Ask questions to try to really understand what they are talking about. You may learn something and they
will know you are interested. At a minimum, nod and maintain eye contact.
• Use humor wisely. Appropriate humor breaks the ice, invigorates dull conversations and makes a person
more approachable. Never tell jokes that contain bias against gender, race, religion or other groups and
affiliations.
• Listen well. Do not be one of those individuals who are constantly looking around the room to see who
else is there when in a conversation or slips you a business card and runs off to the next person. If you are
being dragged into a long conversation, find and appropriate pause in the conversation, remark on
something they just said to let them know you were listening and follow up with saying something
along the lines of, “ Well, I don’t want to take up all your time as I am sure there are other people you
would like to meet. Thank you for the conversation, it was nice to meet you Ann.”

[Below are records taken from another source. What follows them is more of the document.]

-- ==== Sys2Proof/Machine/Forms.lean ====
section
/-! DEFINITION. The encoding forms: for every opcode, which MOD values, operand classes and operand modifiers
its description accepts (R83 step 2, R85 to R89, R95 to R97 and each instruction's own rule). -/

namespace Sys2Proof

/-- The operand kinds an operand position may accept (R85). `dvec` is a direct vector register only (R70). -/
inductive Kind where
  | vec | dvec | uni | pred | tile | acc | xreg | special | flag | imm | lit | none
  deriving DecidableEq, Repr

/-- What an operand position accepts: kinds, modifier codes of registers, negation of predicates, ETRAP. -/
structure Pos where
  kinds : List Kind
  mods  : List (BitVec 2)
  neg   : Bool
  etrap : Bool
  deriving DecidableEq, Repr

/-- The form of an opcode. `opb` also sees the decoded OPD, because FCLASS reads OPB only for a predicate. -/
structure Form where
  modOk : BitVec 8 → Bool
  opd   : BitVec 8 → Pos
  opa   : BitVec 8 → Pos
  opb   : BitVec 8 → Operand → Pos
  coll  : BitVec 8 → Bool
  extra : Insn → Bool

namespace Forms

/-! ### MOD fields (R95, R96) -/

/-- MOD[7:4], the type code. -/
def ty (m : BitVec 8) : Nat := (m.extractLsb' 4 4).toNat
/-- MOD[3], `.sat`. -/
def sat (m : BitVec 8) : Bool := m.getLsbD 3
/-- MOD[2:0]. -/
def low3 (m : BitVec 8) : Nat := (m.extractLsb' 0 3).toNat
/-- MOD[3:0]. -/
def low4 (m : BitVec 8) : Nat := (m.extractLsb' 0 4).toNat
/-- MOD[7:5], the scope code. -/
def scope (m : BitVec 8) : Nat := (m.extractLsb' 5 3).toNat
/-- MOD[4:3], the order code. -/
def order (m : BitVec 8) : Nat := (m.extractLsb' 3 2).toNat
/-- MOD[7:6]. -/
def hi2 (m : BitVec 8) : Nat := (m.extractLsb' 6 2).toNat
/-- MOD[5:4]. -/
def mid2 (m : BitVec 8) : Nat := (m.extractLsb' 4 2).toNat
/-- MOD[3:2]. -/
def w2 (m : BitVec 8) : Nat := (m.extractLsb' 2 2).toNat
/-- MOD[1:0]. -/
def low2 (m : BitVec 8) : Nat := (m.extractLsb' 0 2).toNat
/-- MOD[7:3]. -/
def high5 (m : BitVec 8) : Nat := (m.extractLsb' 3 5).toNat

/-! ### Positions -/

/-- The unused position: 18 zero bits (R87). -/
def pNone : Pos := ⟨[.none], [], false, false⟩
/-- A source of the register families (R117). -/
def pSrc : Pos := ⟨[.vec, .uni, .xreg, .special, .imm], [0], false, true⟩
/-- A source in OPA of an instruction that reads no OPB. -/
def pSrcL : Pos := ⟨[.vec, .uni, .xreg, .special, .imm, .lit], [0], false, true⟩
/-- A source that may be complemented (AND, OR, XOR). -/
def pSrcC : Pos := ⟨[.vec, .uni, .xreg, .special, .imm], [0, 1], false, true⟩
/-- A floating source: all four modifier codes. -/
def pSrcF : Pos := ⟨[.vec, .uni, .xreg, .special, .imm], [0, 1, 2, 3], false, true⟩
/-- A floating source of an instruction that reads no OPB. -/
def pSrcFL : Pos := ⟨[.vec, .uni, .xreg, .special, .imm, .lit], [0, 1, 2, 3], false, true⟩
/-- A register destination. -/
def pDst : Pos := ⟨[.vec, .uni], [0], false, false⟩
/-- A register or predicate destination. -/
def pDstP : Pos := ⟨[.vec, .uni, .pred], [0], false, false⟩
/-- A predicate destination. -/
def pDstPred : Pos := ⟨[.pred], [], false, false⟩
/-- A predicate or flag source, which may be negated. -/
def pPredSrc : Pos := ⟨[.pred, .flag], [], true, true⟩
/-- A source of the control family (R148). -/
def pCtl : Pos := ⟨[.vec, .uni, .imm], [0], false, true⟩
/-- A control source in OPA of an instruction that reads no OPB. -/
def pCtlL : Pos := ⟨[.vec, .uni, .imm, .lit], [0], false, true⟩
/-- A vector or uniform register. -/
def pReg : Pos := ⟨[.vec, .uni], [0], false, true⟩
/-- An immediate or a uniform. -/
def pImmUni : Pos := ⟨[.imm, .uni], [0], false, true⟩
/-- A pointer or local operand with its access qualifier codes (R176). -/
def pPtr (q : List (BitVec 2)) : Pos := ⟨[.vec, .uni], q, false, true⟩
/-- The destination vector register of a load. -/
def pLoadDst : Pos := ⟨[.vec], [0], false, false⟩
/-- A direct run of registers named by its first. -/
def pRun : Pos := ⟨[.dvec], [0], false, false⟩
/-- A direct run read as a source. -/
def pRunSrc : Pos := ⟨[.dvec], [0], false, true⟩
/-- A vector register source. -/
def pVecSrc : Pos := ⟨[.vec], [0], false, true⟩
/-- A uniform register. -/
def pUni : Pos := ⟨[.uni], [0], false, false⟩
/-- An accumulator region. -/
def pAcc : Pos := ⟨[.acc], [], false, false⟩
/-- A tile register. -/
def pTile : Pos := ⟨[.tile], [], false, false⟩

/-! ### Shapes shared by several opcodes -/

def noColl : BitVec 8 → Bool := fun _ => false
def isColl : BitVec 8 → Bool := fun _ => true
def noExtra : Insn → Bool := fun _ => true
/-- Immediate value as an unsigned number, none for another operand. -/
def immNat : Operand → Option Nat
  | .imm v => some v.toNat
  | _ => .none
/-- An immediate, where one stands, lies in 0 to `n`. -/
def immLe (n : Nat) (o : Operand) : Bool := (immNat o).all (· ≤ n)

/-- Two sources and a destination. -/
def form2 (modOk : BitVec 8 → Bool) (d a b : Pos) : Form :=
  ⟨modOk, fun _ => d, fun _ => a, fun _ _ => b, noColl, noExtra⟩
/-- One source and a destination. -/
def form1 (modOk : BitVec 8 → Bool) (d a : Pos) : Form := form2 modOk d a pNone
/-- A form of one exact MOD value. -/
def modIs (v : BitVec 8) : BitVec 8 → Bool := fun m => m == v

/-- `.b32` or `.n64` with nothing else set. -/
def mLogic : BitVec 8 → Bool := fun m => (ty m == 8 || ty m == 3) && low4 m == 0
/-- An integer type, `.sat` allowed. -/
def mIntSat : BitVec 8 → Bool := fun m => ty m ≤ 7 && low3 m == 0
/-- An integer type, no `.sat`. -/
def mInt : BitVec 8 → Bool := fun m => ty m ≤ 7 && low4 m == 0
/-- `.f32` with a rounding code and `.sat`. -/
def mF32 : BitVec 8 → Bool := fun m => ty m == 9 && low3 m ≤ 4
/-- `.f32` with a rounding code. -/
def mF32NoSat : BitVec 8 → Bool := fun m => ty m == 9 && low4 m ≤ 4
/-- `.bf16` with a rounding code and `.sat`. -/
def mBf16 : BitVec 8 → Bool := fun m => ty m == 10 && low3 m ≤ 4
/-- A type CVT names (R137). -/
def cvtType (t : Nat) : Bool := t ≤ 7 || t == 9 || t == 10 || t == 11
/-- A scope in MOD[7:5] and nothing else. -/
def mScope : BitVec 8 → Bool := fun m => scope m ≤ 6 && (m.extractLsb' 0 5).toNat == 0

/-- A `.b128` register operand is four direct registers from a multiple of 4 (R180). -/
def quad : Operand → Bool
  | .vec n _ _ => n.toNat % 4 == 0
  | _ => false
/-- The direct uniform with an even number at most 20 (R217). -/
def evenUniLe20 : Operand → Bool
  | .uni n _ => n.toNat % 2 == 0 && n.toNat ≤ 20
  | _ => true
/-- The operation and type pairs of R190; the type is the access qualifier. -/
def atomPair (op q : Nat) : Bool :=
  op ≤ 2 || (op ≤ 5 && (q == 0 || q == 2)) || (op == 6 && (q == 0 || q == 2 || q == 3)) || (op == 7 && (q == 0 || q == 2))
/-- The modifier or access qualifier of a register operand. -/
def qualOf : Operand → Nat
  | .vec _ _ m => m.toNat
  | .idx _ _ _ _ m => m.toNat
  | .uni _ m => m.toNat
  | _ => 0
/-- A 64-bit type takes no class 2 or class 5 operand (R121). -/
def movWide (f : Insn) : Bool :=
  let narrow : Operand → Bool := fun o => match o with
    | .pred _ _ | .xreg _ _ | .lane _ | .hgrp _ | .flag _ _ => true
    | _ => false
  ty f.mod == 8 || !(narrow f.opd || narrow f.opa)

• Exchange business cards typically at the end of a conversation or event. If someone has not offered you
his or her card, ask for one. Your request will likely result in an exchange of cards.
• Always thank the host or hostess before leaving if possible.
While all of us have some networking experience we can become more comfortable with and enjoy the experience with
practice. Whether it is online or traditional, gear up your networking skill set and get going - a world of interesting people,
experience and opportunities awaits you.